Sekitar 50% pria memiliki aliran retrograde di kiri vena sperma (Ahlberg et al., 1966). Pada
pasien dengan varikokel serta meningkatnya Tekanan Pembuluh Darah. Di sini, hipotesisnya
adalah bahwa refluks produk metabolisme dari ginjal dan / atau kelenjar adrenal (misalnya
catecholamines) hadir dalam konsentrasi yang lebih tinggi pada pria dengan varikokel, dan
bahwa ini dapat menyebabkan awalnya untuk vasokstriksi testis kronis dan akhirnya
beracun untuk fungsi testis.

Hipotesis ini belum dikonfirmasi dalam model hewan.

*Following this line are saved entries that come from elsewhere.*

/-! #### abandonFrame -/

@[simp] theorem abandonFrame_seq (s : State) : (abandonFrame s).seq = .uninit := rfl
@[simp] theorem abandonFrame_frameCtx (s : State) : (abandonFrame s).frameCtx = false := rfl
@[simp] theorem abandonFrame_busy (s : State) : (abandonFrame s).busy = s.busy := rfl
@[simp] theorem abandonFrame_underflow (s : State) : (abandonFrame s).underflow = s.underflow := rfl
@[simp] theorem abandonFrame_initResult (s : State) : (abandonFrame s).initResult = s.initResult := rfl
@[simp] theorem abandonFrame_faultCode (s : State) : (abandonFrame s).faultCode = s.faultCode := rfl
@[simp] theorem abandonFrame_cmdErr (s : State) : (abandonFrame s).cmdErr = s.cmdErr := rfl
@[simp] theorem abandonFrame_sticky (s : State) : (abandonFrame s).sticky = s.sticky := rfl
@[simp] theorem abandonFrame_intEnable (s : State) : (abandonFrame s).intEnable = s.intEnable := rfl
@[simp] theorem abandonFrame_cfg (s : State) : (abandonFrame s).cfg = s.cfg := rfl
@[simp] theorem abandonFrame_act (s : State) : (abandonFrame s).act = s.act := rfl
@[simp] theorem abandonFrame_inIx (s : State) : (abandonFrame s).inIx = s.inIx := rfl
@[simp] theorem abandonFrame_outIx (s : State) : (abandonFrame s).outIx = s.outIx := rfl
@[simp] theorem abandonFrame_frameCount (s : State) : (abandonFrame s).frameCount = s.frameCount := rfl
@[simp] theorem abandonFrame_lastFrames (s : State) : (abandonFrame s).lastFrames = s.lastFrames := rfl
@[simp] theorem abandonFrame_mem (s : State) : (abandonFrame s).mem = s.mem := rfl
@[simp] theorem abandonFrame_ringIn (s : State) : (abandonFrame s).ringIn = s.ringIn := rfl
@[simp] theorem abandonFrame_ringOut (s : State) : (abandonFrame s).ringOut = s.ringOut := rfl
@[simp] theorem abandonFrame_tail (s : State) : (abandonFrame s).tail = s.tail := rfl
@[simp] theorem abandonFrame_tb (s : State) : (abandonFrame s).tb = s.tb := rfl
@[simp] theorem abandonFrame_y (s : State) : (abandonFrame s).y = s.y := rfl
@[simp] theorem abandonFrame_res (s : State) : (abandonFrame s).res = s.res := rfl
@[simp] theorem abandonFrame_rst (s : State) : (abandonFrame s).rst = s.rst := rfl
@[simp] theorem abandonFrame_build (s : State) : (abandonFrame s).build = s.build := rfl
@[simp] theorem abandonFrame_port (s : State) : (abandonFrame s).port = s.port := rfl
@[simp] theorem abandonFrame_overlap (s : State) : (abandonFrame s).overlap = s.overlap := rfl
@[simp] theorem abandonFrame_transit (s : State) : (abandonFrame s).transit = s.transit := rfl
@[simp] theorem abandonFrame_resp (s : State) : (abandonFrame s).resp = s.resp := rfl
@[simp] theorem abandonFrame_adapterOk (s : State) : (abandonFrame s).adapterOk = s.adapterOk := rfl
@[simp] theorem abandonFrame_draws (s : State) : (abandonFrame s).draws = s.draws := rfl
@[simp] theorem abandonFrame_epoch (s : State) : (abandonFrame s).epoch = s.epoch := rfl
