-- ==== Sys2Proof/Laws/Overlap.lean ====
section
/-! SUPPORT. Said once: what the inputs that land while a command runs can do to the state, and what holds
at the end of a point and of a piece of a command. -/

namespace Sys2Proof.Machine

/-- A word of RAM a host may write. -/
def HostWord (off : Nat) : Prop := off % 4 = 0 ∧ ∃ r, regionOf off = some r ∧ regionReadOnly r = false

/-- Every host write in transit is of a word a host may write. -/
def LateOk (s : State) : Prop := ∀ e ∈ s.transit.late, HostWord e.off

/-- The state t differs from s only by what inputs that land during a command may change: configuration
and interrupt registers, status of rejected commands, writable RAM, the port's record. -/
structure Disturbed (s t : State) : Prop where
  eq : t = { s with
    cfg := t.cfg, intEnable := t.intEnable, sticky := t.sticky, cmdErr := t.cmdErr, mem := t.mem,
    resp := t.resp, adapterOk := t.adapterOk, overlap := t.overlap, transit := t.transit }
  wf : s.mem.wf → t.mem.wf
  late : LateOk s → LateOk t
  readOnly : LateOk s → ∀ off r, regionOf off = some r → regionReadOnly r = true →
    t.mem.get? off = s.mem.get? off

theorem Disturbed.refl (s : State) : Disturbed s s := ⟨rfl, id, id, fun _ _ _ _ _ => rfl⟩

theorem Disturbed.trans {s t u : State} (h : Disturbed s t) (h' : Disturbed t u) : Disturbed s u :=
  ⟨by rw [h'.eq, h.eq], h'.wf ∘ h.wf, h'.late ∘ h.late, fun hl off r hr ho =>
    (h'.readOnly (h.late hl) off r hr ho).trans (h.readOnly hl off r hr ho)⟩

/-- A change of registers and port alone, no write set in transit. -/
theorem Disturbed.of_eq {s t : State}
    (h : t = { s with
      cfg := t.cfg, intEnable := t.intEnable, sticky := t.sticky, cmdErr := t.cmdErr,
      resp := t.resp, adapterOk := t.adapterOk, overlap := t.overlap, transit := t.transit })
    (hl : t.transit.late = s.transit.late) : Disturbed s t := by
  refine ⟨?_, fun hw => ?_, fun h e he => h e (hl ▸ he), fun _ _ _ _ _ => ?_⟩
  · rw [h]
  · rw [h]; exact hw
  · rw [h]

theorem Disturbed.overlap (s : State) (ov : List (List Landing)) :
    Disturbed s { s with overlap := ov } :=
  Disturbed.of_eq rfl rfl

theorem Disturbed.busy_eq {s t : State} (h : Disturbed s t) : t.busy = s.busy := by rw [h.eq]

/-- A write of words a host may write changes no read-only RAM. -/
theorem get?_setWords_readOnly {m : Memory} {kvs : List (Nat × Word)} (h : ∀ kv ∈ kvs, HostWord kv.1)
    {off : Nat} {r : Region} (hr : regionOf off = some r) (hro : regionReadOnly r = true) :
    (m.setWords kvs).get? off = m.get? off := by
  refine Memory.get?_setWords_outside fun kv hkv => ?_
  obtain ⟨h4, r', hr', hw⟩ := h kv hkv
  by_contra hc
  have h2 := regionOf_lane (i := off - kv.1) h4 (by omega) hr'
  rw [show kv.1 + (off - kv.1) = off by omega, hr] at h2
  cases h2
  rw [hro] at hw; cases hw

/-- The writes that reach the RAM. -/
theorem reachRam_disturbs (s : State) : Disturbed s (reachRam s) where
  eq := rfl
  wf h := Memory.wf_setWords h _
  late h e he := h e (List.mem_filter.1 he).1
  readOnly h off r hr hro := by
    refine get?_setWords_readOnly (fun kv hkv => ?_) hr hro
    obtain ⟨e, he, rfl⟩ := List.mem_map.1 hkv
    exact h e (List.mem_filter.1 he).1

/-- A change of the writes in transit alone. -/
theorem Disturbed.of_late {s : State} {l : List LateWrite} (h : LateOk s → ∀ e ∈ l, HostWord e.off) :
    Disturbed s { s with transit := { s.transit with late := l } } :=
  ⟨rfl, id, h, fun _ _ _ _ _ => rfl⟩

theorem tickLate_disturbs (s : State) : Disturbed s (tickLate s) := by
  refine Disturbed.trans (Disturbed.of_late fun h e he => ?_) (reachRam_disturbs _)
  obtain ⟨e', he', rfl⟩ := List.mem_map.1 he
  exact h e' he'

theorem lateWrite_disturbs {s : State} {off : Nat} (ho : HostWord off) (v : Word) (wait : Nat) :
    Disturbed s (lateWrite off v wait s) := by
  refine Disturbed.trans (Disturbed.of_late fun h e he => ?_) (reachRam_disturbs _)
  rcases List.mem_append.1 he with he | he
  · obtain ⟨e', he', rfl⟩ := List.mem_map.1 he
    split <;> exact h e' he'
  · rw [List.mem_singleton.1 he]; exact ho

theorem noteGiven_disturbs (wrote : Nat → Bool) (old s : State) : Disturbed s (noteGiven wrote old s) :=
  Disturbed.of_eq rfl rfl

theorem settleTransit_disturbs (s : State) : Disturbed s (settleTransit s) where
  eq := rfl
  wf h := Memory.wf_setWords h _
  late _ _ he := nomatch he
  readOnly h off r hr hro := by
    refine get?_setWords_readOnly (fun kv hkv => ?_) hr hro
    obtain ⟨e, he, rfl⟩ := List.mem_map.1 hkv
    exact h e he

theorem watchReads_disturbs (s : State) : Disturbed s (watchReads s) := Disturbed.of_eq rfl rfl

/-- Where an access that reaches a RAM word reaches. -/
theorem locate_eq_ram {b : Build} {addr width off : Nat} {r : Region}
    (h : locate b addr width = .ram r off) : regionOf off = some r ∧ (b.base % 4 = 0 → off % 4 = 0) := by
  unfold locate at h
  repeat' split at h
  all_goals first | (simp at h; done) | skip
  rename_i _ h4 _ _ _ r' hr' _
  obtain ⟨rfl, rfl⟩ := Target.ram.inj h
  exact ⟨hr', fun hb => by omega⟩

/-- A bus write of the register page. -/
theorem csrWriteAt_disturbs (s : State) (off : Nat) (v : Word) : Disturbed s (csrWriteAt s off v) := by
  unfold csrWriteAt
  split
  · rename_i c _
    cases c <;> exact Disturbed.of_eq rfl rfl
  · exact Disturbed.refl s

theorem respond_disturbs (r : Response) (s : State) : Disturbed s (respond r s) := Disturbed.of_eq rfl rfl

/-- A word a bus write reaches, unless it is refused, is one a host may write. -/
theorem locate_hostWord {b : Build} (hb : b.base % 4 = 0) {addr width off : Nat} {r : Region}
    (h : locate b addr width = .ram r off) (hro : ¬regionReadOnly r = true) : HostWord off :=
  have h' := locate_eq_ram h
  ⟨h'.2 hb, r, h'.1, eq_false_of_ne_true hro⟩

/-- A host write of a word of RAM. -/
theorem hostStore_disturbs {s : State} {off : Nat} (ho : HostWord off) (v : Word) :
    Disturbed s { s with mem := s.mem.setWord off v } :=
  ⟨rfl, fun h => Memory.wf_setWord h _ _, id, fun _ _ _ hr hro =>
    get?_setWords_readOnly (kvs := [(off, v)]) (fun _ hkv => by rw [List.mem_singleton.1 hkv]; exact ho)
      hr hro⟩

/-- A bus access on an idle block. -/
theorem performAccess_disturbs {s : State} (hb : s.build.base % 4 = 0) (a : BusAccess) :
    Disturbed s (performAccess a s) := by
  unfold performAccess
  split
  · exact respond_disturbs _ _
  · unfold busWrite
    split
    · exact (csrWriteAt_disturbs s _ _).trans (respond_disturbs _ _)
    · split
      · exact respond_disturbs _ _
      · exact (hostStore_disturbs (locate_hostWord hb ‹_› ‹_›) _).trans (respond_disturbs _ _)
    · exact respond_disturbs _ _

/-- A bus access while a command runs. -/
theorem busyAccess_disturbs {s : State} (hb : s.build.base % 4 = 0) (a : BusAccess) (draw : Nat) :
    Disturbed s (busyAccess a draw s) := by
  unfold busyAccess
  split
  · unfold busyRead
    split
    · split
      · exact Disturbed.of_eq rfl rfl
      · exact respond_disturbs _ _
    · exact Disturbed.of_eq rfl rfl
    · exact respond_disturbs _ _
  · unfold busyWrite
    split
    · exact (csrWriteAt_disturbs s _ _).trans (respond_disturbs _ _)
    · split
      · exact respond_disturbs _ _
      · exact (lateWrite_disturbs (locate_hostWord hb ‹_› ‹_›) _ _).trans (respond_disturbs _ _)
    · exact respond_disturbs _ _

/-- One input during a command: a reset, or a disturbance. -/
theorem busyInput_cases {s : State} (hb : s.build.base % 4 = 0) (l : Landing) :
    Disturbed s (busyInput l s) ∨ busyInput l s = hardReset s := by
  unfold busyInput
  split
  · exact .inr rfl
  · exact .inl (Disturbed.refl s)
  · exact .inl (Disturbed.of_eq rfl rfl)
  · split
    · exact .inl (Disturbed.of_eq rfl rfl)
    · exact .inl (busyAccess_disturbs hb _ _)

/-- The inputs of a point: a disturbance that leaves the command running, or a reset that ends it. -/
theorem busyInputs_cases {s : State} (hb : s.build.base % 4 = 0) (hs : s.busy = true)
    (l : List Landing) :
    (Disturbed s (busyInputs l s) ∧ (busyInputs l s).busy = true) ∨
      ∃ u ov, Disturbed s u ∧ busyInputs l s = { hardReset u with overlap := ov } := by
  induction l generalizing s with
  | nil => exact .inl ⟨Disturbed.refl s, hs⟩
  | cons i rest ih =>
    unfold busyInputs
    rcases busyInput_cases hb i with h | h
    · have hbusy : (busyInput i s).busy = true := by rw [h.busy_eq, hs]
      rw [if_pos hbusy]
      have hb' : (busyInput i s).build.base % 4 = 0 := by
        have : (busyInput i s).build = s.build := by rw [h.eq]
        rw [this]; exact hb
      rcases ih hb' hbusy with ⟨h1, h2⟩ | ⟨u, ov, h1, h2⟩
      · exact .inl ⟨h.trans h1, h2⟩
      · exact .inr ⟨u, ov, h.trans h1, h2⟩
    · refine .inr ⟨s, rest :: s.overlap, Disturbed.refl s, ?_⟩
      rw [if_neg (by rw [h]; exact Bool.false_ne_true), h]
      rfl

/-- What holds at the end of a point: P holds before it and whatever disturbs the state keeps P; a reset
from P gives Q; and the rest of the command takes P to Q. -/
theorem atPoint_induct {P Q : State → Prop} {k : State → State} {s : State} (hs : s.busy = true)
    (hP : P s) (hbase : ∀ u, P u → u.build.base % 4 = 0)
    (hdist : ∀ u v, P u → Disturbed u v → P v)
    (hreset : ∀ u ov, P u → Q { hardReset u with overlap := ov })
    (hk : ∀ u, u.busy = true → P u → Q (k u)) : Q (atPoint k s) := by
  have ht := hdist s _ hP (tickLate_disturbs s)
  rcases atPoint_cases k s with ⟨_, h⟩ | ⟨now, later, _, h⟩
  · rw [h]; exact hk _ (by simpa using hs) ht
  · have hov := hdist _ _ ht (Disturbed.overlap (tickLate s) later)
    rcases busyInputs_cases (hbase _ hov) (s := { tickLate s with overlap := later })
      (by simpa using hs) now with ⟨h1, h2⟩ | ⟨u, ov, h1, h2⟩
    · rcases h with ⟨_, h⟩ | ⟨hc, _⟩
      · rw [h]; exact hk _ h2 (hdist _ _ hov h1)
      · rw [h2] at hc; exact absurd hc (by simp)
    · rcases h with ⟨hc, _⟩ | ⟨_, h⟩
      · rw [h2] at hc; exact absurd hc Bool.false_ne_true
      · rw [h, h2]; exact hreset u ov (hdist _ _ hov h1)

/-- The same of a piece of a command's effect, P holding once the piece is done. -/
theorem piece_induct {P Q : State → Prop} {f : State → State} {wrote : State → Nat → Bool}
    {k : State → State} {s : State} (hs : (f s).busy = true) (hP : P (f s))
    (hbase : ∀ u, P u → u.build.base % 4 = 0) (hdist : ∀ u v, P u → Disturbed u v → P v)
    (hreset : ∀ u ov, P u → Q { hardReset u with overlap := ov })
    (hk : ∀ u, u.busy = true → P u → Q (k u)) : Q (piece f wrote k s) :=
  atPoint_induct (by simpa using hs) (hdist _ _ hP (noteGiven_disturbs _ _ _)) hbase hdist hreset hk

/-- The same of a pause, P holding once the frame is saved. -/
theorem pauseFrame_induct {P Q : State → Prop} {s : State} (hs : s.busy = true) (hP : P (saveFrame s))
    (hbase : ∀ u, P u → u.build.base % 4 = 0) (hdist : ∀ u v, P u → Disturbed u v → P v)
    (hreset : ∀ u ov, P u → Q { hardReset u with overlap := ov })
    (hk : ∀ u, u.busy = true → P u → Q (releaseBusy u)) : Q (pauseFrame s) :=
  atPoint_induct (by simpa using hs)
    (hdist _ _ (hdist _ _ hP (noteGiven_disturbs _ _ _)) (settleTransit_disturbs _)) hbase hdist hreset hk

end Sys2Proof.Machine
end

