theorem exec_setBlock {b : Nat} (hq : s.seq ≠ .xwait) (h1 : 1 ≤ b) (hmax : b ≤ s.build.bMax) :
    exec (.setBlock b) s = .next (completeCmd
      (if s.seq = .ready then setBlockActive b (setCfgBlock b { s with busy := true })
        else setCfgBlock b { s with busy := true })) := by
  obtain ⟨hbusy, hov, htr⟩ := h
  have haccept : accepts s.seq (.setBlock b) = true := decide_eq_true hq
  have hrange : operandError s (.setBlock b) = none := if_neg (by omega)
  exact (exec_accepted (rejection_none hbusy haccept hrange)).trans
    (congrArg _ (runSetBlock_nil hov htr b))

theorem exec_write {n : Nat} (hq : s.seq = .ready) (hn : n ≤ s.build.stageFrames) :
    exec (.write n) s = .next
      (if s.Cin < s.inIx.avail + n then raiseFault .inOverflow (startCount { s with busy := true })
        else runFrames (appendStaged n (startCount { s with busy := true }))) := by
  obtain ⟨hbusy, hov, htr⟩ := h
  have haccept : accepts s.seq (.write n) = true := decide_eq_true hq
  have hrange : operandError s (.write n) = none := if_neg (by omega)
  exact (exec_accepted (rejection_none hbusy haccept hrange)).trans
    (congrArg _ (runWrite_nil hov htr n))

theorem exec_read {n : Nat} (hq : s.seq = .ready) (hn : n ≤ s.build.stageFrames) (hcap : n ≤ s.Cout) :
    exec (.read n) s = .next (completeCmd (readEffect n { s with busy := true })) := by
  obtain ⟨hbusy, hov, htr⟩ := h
  have haccept : accepts s.seq (.read n) = true := decide_eq_true hq
  have hrange : operandError s (.read n) = none := if_neg (by omega)
  exact (exec_accepted (rejection_none hbusy haccept hrange)).trans
    (congrArg _ (runRead_nil hov htr n))

end

/-! ### NOP and SRESET -/

/-- Settles O16: `busy` is 1 and 0 again, and DONE is all that remains. -/
theorem nopOnlySetsDone : Obligations.NopOnlySetsDone := by
  unfold Obligations.NopOnlySetsDone
  intro a s h
  have hbusy : s.busy = false := h.1
  rw [exec_nop h, hbusy]
  rfl

/-- Settles O17: the abandoned frame, then everything that SRESET clears together with `busy`. -/
theorem sresetClearsAllButConfigurationAndRam : Obligations.SresetClearsAllButConfigurationAndRam := by
  unfold Obligations.SresetClearsAllButConfigurationAndRam
  intro a s h
  have hbusy : s.busy = false := h.1
  rw [exec_sreset h, hbusy]
  rfl

theorem statusWord_finishSreset {s : State} (hq : s.seq = .uninit) : statusWord (finishSreset s) = 0#32 := by
  simp [statusWord, hq, cmdErrCode, faultCodeOf, initCode, seqCode]

theorem pendingBits_finishSreset {s : State} (hq : s.seq = .uninit) : pendingBits (finishSreset s) = 1#6 := by
  simp [pendingBits, faultLevel, xreq, hq, Sticky.zero]

/-- Settles O19: every field of STATUS is 0, and DONE is the only pending bit. -/
theorem sresetReadsAsNewEngine : Obligations.SresetReadsAsNewEngine := by
  unfold Obligations.SresetReadsAsNewEngine
  intro a s h
  refine ⟨_, exec_sreset h a, ?_, ?_⟩
  · rw [csrReadAt_status, statusWord_finishSreset rfl]
  · rw [csrReadAt_intPending, pendingBits_finishSreset rfl]
    rfl

/-! ### SET_BLOCK -/

/-- Settles O20: outside READY only CFG_BLOCK is written. -/
theorem setBlockOutsideReadyWritesOnlyCfgBlock : Obligations.SetBlockOutsideReadyWritesOnlyCfgBlock := by
  unfold Obligations.SetBlockOutsideReadyWritesOnlyCfgBlock
  intro b s h hq h1 hmax
  have hbusy : s.busy = false := h.1
  have hxwait : s.seq ≠ .xwait := by rcases hq with hq | hq <;> simp [hq]
  have hready : s.seq ≠ .ready := by rcases hq with hq | hq <;> simp [hq]
  rw [exec_setBlock h hxwait h1 hmax, if_neg hready, hbusy]
  rfl

/-- LATENCY is the value of 44_engine_commands.md R315, which a register holds. -/
theorem ActiveOk.latency_toNat {s : State} (hb : s.build.Valid) (h : ActiveOk s) :
    s.act.latency.toNat = if s.hop % s.B = 0 then s.N - s.B else if s.B < s.N then s.N else s.B := by
  have hs : Bounds s := h.bounds hb
  have hN : s.N ≤ 2 ^ 20 := hs.N_le.trans hs.nMax_le
  have hB : s.B < 2 ^ 24 := hs.B_lt
  have hlt : latencyOf s.N s.hop s.B < 2 ^ 32 := by unfold latencyOf; split_ifs <;> omega
  rw [h.latency_eq, wordOfNat_toNat hlt, latencyOf]

/-- Settles O21: SET_BLOCK_ACTIVE leaves an active configuration, whose sizes are those of RING_REBUILD, and
RING_REBUILD pads the input rings. -/
theorem setBlockInReadyRebuildsRings : Obligations.SetBlockInReadyRebuildsRings := by
  unfold Obligations.SetBlockInReadyRebuildsRings
  intro b s h hq h1 hmax
  have hbusy : s.busy = false := h.quiet.1
  have hrun : Running s := (inv_iff.1 h).1.running hq
  have hs : Bounds s := hrun.bounds
  have hblock : (wordOfNat b).toNat = b := wordOfNat_toNat (by have := h.build_valid.bMax_ok; omega)
  have hact : ActiveOk (finishRebuild (beginSetBlock b s)) := (rebuilding_beginSetBlock hrun h1 hmax).active
  have hin : (finishRebuild (beginSetBlock b s)).Cin = s.N + (wordOfNat b).toNat := hact.inCap_eq
  have hout : (finishRebuild (beginSetBlock b s)).Cout = max (8 * (wordOfNat b).toNat) (2 * s.hop) :=
    hact.outCap_eq
  have hlat : (finishRebuild (beginSetBlock b s)).act.latency.toNat =
      if s.hop % (wordOfNat b).toNat = 0 then s.N - (wordOfNat b).toNat
        else if (wordOfNat b).toNat < s.N then s.N else (wordOfNat b).toNat := hact.latency_toNat h.build_valid
  have hpad : ∀ u c f, u < s.I → c < s.C → f < s.N - (wordOfNat b).toNat →
      (orbPad (beginSetBlock b s)).ringInAt u c f = 0#32 := fun u c f hu hc hf =>
    orbPad_ringInAt (s := beginSetBlock b s) (hs.N_le.trans (Nat.le_add_right _ _)) hu hc hf
  rw [hblock] at hin hout hlat hpad
  rw [exec_setBlock h.quiet (by simp [hq]) h1 hmax, if_pos hq]
  refine ⟨_, rfl, ?_, rfl, hblock, hin, hout, hlat, hpad⟩
  have hfill : padding s.N (wordOfNat b).toNat = s.N - b := congrArg (s.N - ·) hblock
  rw [hbusy, ← hfill]
  rfl

end Sys2Proof.Machine
end

section
/-! SUPPORT. INIT on a quiet block (44_engine_commands.md R280 to R285): the validity check as conditions (a) to (h),
the whole next state of each failure, and that of a success. -/

namespace Sys2Proof.Machine

/-! ### The validity check (44_engine_commands.md R282 step 2) -/

theorem supports_iff {b : Build} {N : Nat} :
    b.supports N = true ↔ ∃ k, 1 ≤ k ∧ k ≤ 31 ∧ b.fftSizes.getLsbD k = true ∧ N = 2 ^ k := by
  simp only [Build.supports, List.any_eq_true, List.mem_range, Bool.and_eq_true, decide_eq_true_eq]
  constructor
  · rintro ⟨k, hk, ⟨h1, hbit⟩, hN⟩
    exact ⟨k, h1, by omega, hbit, hN⟩
  · rintro ⟨k, h1, hk, hbit, hN⟩
    exact ⟨k, by omega, ⟨h1, hbit⟩, hN⟩

/-- The two bits of TMODE and the mode they name (10_state.md R53). -/
theorem streamsMode_cases (v : BitVec 18) :
    ((v.extractLsb' 16 2).toNat = 0 ∧ streamsMode v = .identity) ∨
      ((v.extractLsb' 16 2).toNat = 1 ∧ streamsMode v = .external) ∨
      ((v.extractLsb' 16 2).toNat = 2 ∧ streamsMode v = .inplace) ∨
      ((v.extractLsb' 16 2).toNat = 3 ∧ streamsMode v = .reserved) := by
  have hlt : (v.extractLsb' 16 2).toNat < 4 := (v.extractLsb' 16 2).isLt
  unfold streamsMode
  generalize (v.extractLsb' 16 2).toNat = m at hlt ⊢
  interval_cases m <;> simp

theorem streamsMode_eq_reserved {v : BitVec 18} :
    streamsMode v = .reserved ↔ (v.extractLsb' 16 2).toNat = 3 := by
  rcases streamsMode_cases v with ⟨hm, hv⟩ | ⟨hm, hv⟩ | ⟨hm, hv⟩ | ⟨hm, hv⟩ <;> simp [hm, hv]

theorem streamsMode_eq_inplace {v : BitVec 18} :
    streamsMode v = .inplace ↔ (v.extractLsb' 16 2).toNat = 2 := by
  rcases streamsMode_cases v with ⟨hm, hv⟩ | ⟨hm, hv⟩ | ⟨hm, hv⟩ | ⟨hm, hv⟩ <;> simp [hm, hv]

/-- Settles O22: the check is `LegalConfig`, each condition of which is one of (a) to (h). -/
theorem configurationIsValidIff : Obligations.ConfigurationIsValidIff := by
  unfold Obligations.ConfigurationIsValidIff
  intro bd q
  have hchannels : q.channels ≠ 0#8 ↔ q.channels.toNat ≠ 0 := not_congr BitVec.toNat_eq
  have hwindow : q.window = 0#8 ∨ q.window = 1#8 ↔ q.window.toNat = 0 ∨ q.window.toNat = 1 :=
    or_congr BitVec.toNat_eq BitVec.toNat_eq
  have hmode : streamsMode q.streams ≠ .reserved ↔ (q.streams.extractLsb' 16 2).toNat ≠ 3 :=
    not_congr streamsMode_eq_reserved
  rw [configValid_iff]
  constructor
  · intro h
    obtain ⟨hin, hin'⟩ := h.inputs
    obtain ⟨hout, hout'⟩ := h.outputs
    exact ⟨hchannels.1 h.channels, supports_iff.1 h.fftSize, h.overlap, h.block, ⟨hin, hin', hout, hout'⟩,
      hwindow.1 h.window, hmode.1 h.mode, fun hm => h.inplace (streamsMode_eq_inplace.2 hm)⟩
  · rintro ⟨hc, hfft, hlt, hblock, ⟨hin, hin', hout, hout'⟩, hw, hm, hinplace⟩
    exact ⟨hchannels.2 hc, supports_iff.2 hfft, hlt, hblock, ⟨hin, hin'⟩, ⟨hout, hout'⟩, hwindow.2 hw,
      hmode.2 hm, fun he => hinplace (streamsMode_eq_inplace.1 he)⟩

/-! ### A failed INIT (44_engine_commands.md R285) -/

/-- Step 4 of INIT changes no RAM but the tables it builds. -/
theorem buildTables_byteAt {q : CfgRegs} {s : State} (hb : s.build.Valid) (hq : LegalConfig s.build q) {off : Nat}
    (hA : regionOf off ≠ some .actA) (hS : regionOf off ≠ some .actS) (hC : regionOf off ≠ some .cola) :
    (buildTables q s).byteAt off = s.byteAt off := by
  have hN := hq.fftSize_le hb
  have hwindows : (buildWindows q.window q.fftSize.toNat (freshDraws s)).byteAt off = s.byteAt off :=
    (writeTable_byteAt (s := writeTable .actA _ _ (freshDraws s)) hb (by decide) hN hS).trans
      (writeTable_byteAt (s := freshDraws s) hb (by decide) hN hA)
  exact (writeTable_byteAt (s := buildWindows q.window q.fftSize.toNat (freshDraws s)) hb (by decide)
    (hq.cfgHop_le hb) hC).trans hwindows

/-- Settles O23: each failing check decides the INIT, and INIT_FAIL leaves what stood then. -/
theorem failedInitLeavesUninit : Obligations.FailedInitLeavesUninit := by
  unfold Obligations.FailedInitLeavesUninit
  intro a s h hb hx
  obtain ⟨hbusy, hov, htr⟩ := h
  rw [exec_init ⟨hbusy, hov, htr⟩ hx, runInit_nil hov htr, acceptCmd_nil hov htr]
  refine ⟨fun hc => ?_, fun hc ha => ?_, fun hc ha hcola => ⟨?_, fun off hA hS hC => ?_⟩⟩
  · rw [if_pos hc, hbusy]
    rfl
  · rw [if_neg (by simp [hc]), if_pos ha, hbusy]
    rfl
  · rw [if_neg (by simp [hc]), if_neg (by simp [ha]), if_neg (by simp [hcola]), hbusy]
    rfl
  · exact buildTables_byteAt (s := { s with busy := true }) hb (configValid_iff.1 hc) hA hS hC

Ketika mikrosfer berlabel
dimasukkan ke dalam vena ginjal kiri, mereka tidak muncul di testis kiri atau kanan hewan
yang telah mengalami pembentukan varikos larut kiri eksperimental (Turner dan Lopez,
1989). Selanjutnya, adrenlektomi kiri tidak menyelamatkan peningkatan suhu testis,
pengurangan kesuburan, penurunan kandungan spermatozoal epididymal dan motilitas
atau pengurangan berat testis tikus Wistar 12 minggu setelah pembentukan varikokel
(Sofikitis dan Miyagawa, 1993).

Peran refluxing steroid adrenal sebagai penyebab penurunan spermatogenesis pada


pria dengan varikokel telah disarankan (MacCleod, 1965). Pada manusia, konsentrasi rata-
rata katekolat dalam refluks darah venous testis yang diperoleh selama operasi
dibandingkan dengan darah periferal sekitar 3 kali lipat lebih tinggi, sementara dalam subjek
kontrol perbedaannya hanya sekitar 1,5 kali lipat lebih tinggi (Comhaire dan Vermeulen,
1974). Peningkatan konsentrasi katekolamin dapat ditukar dari pembuluh darah ke arteri
testis pada tingkat plexus pampiniform melalui mekanisme pertukaran arus balik,
menghasilkan peningkatan konsentrasi noradrenalin arteri testis, dan menyebabkan
vasokonstriksi arteri intratesticular; berkontribusi pada hipoksia testis. Namun, pengukuran
produk adrenal lainnya seperti kortisol dan dihydroepiandrosterone dalam vena spermatik
dibandingkan dengan darah periferal pada pasien yang tidak subur dengan varikokel belum
mengungkapkan perbedaan apa pun (Steeno et al., 1976; Sayfan dan Adam, 1978).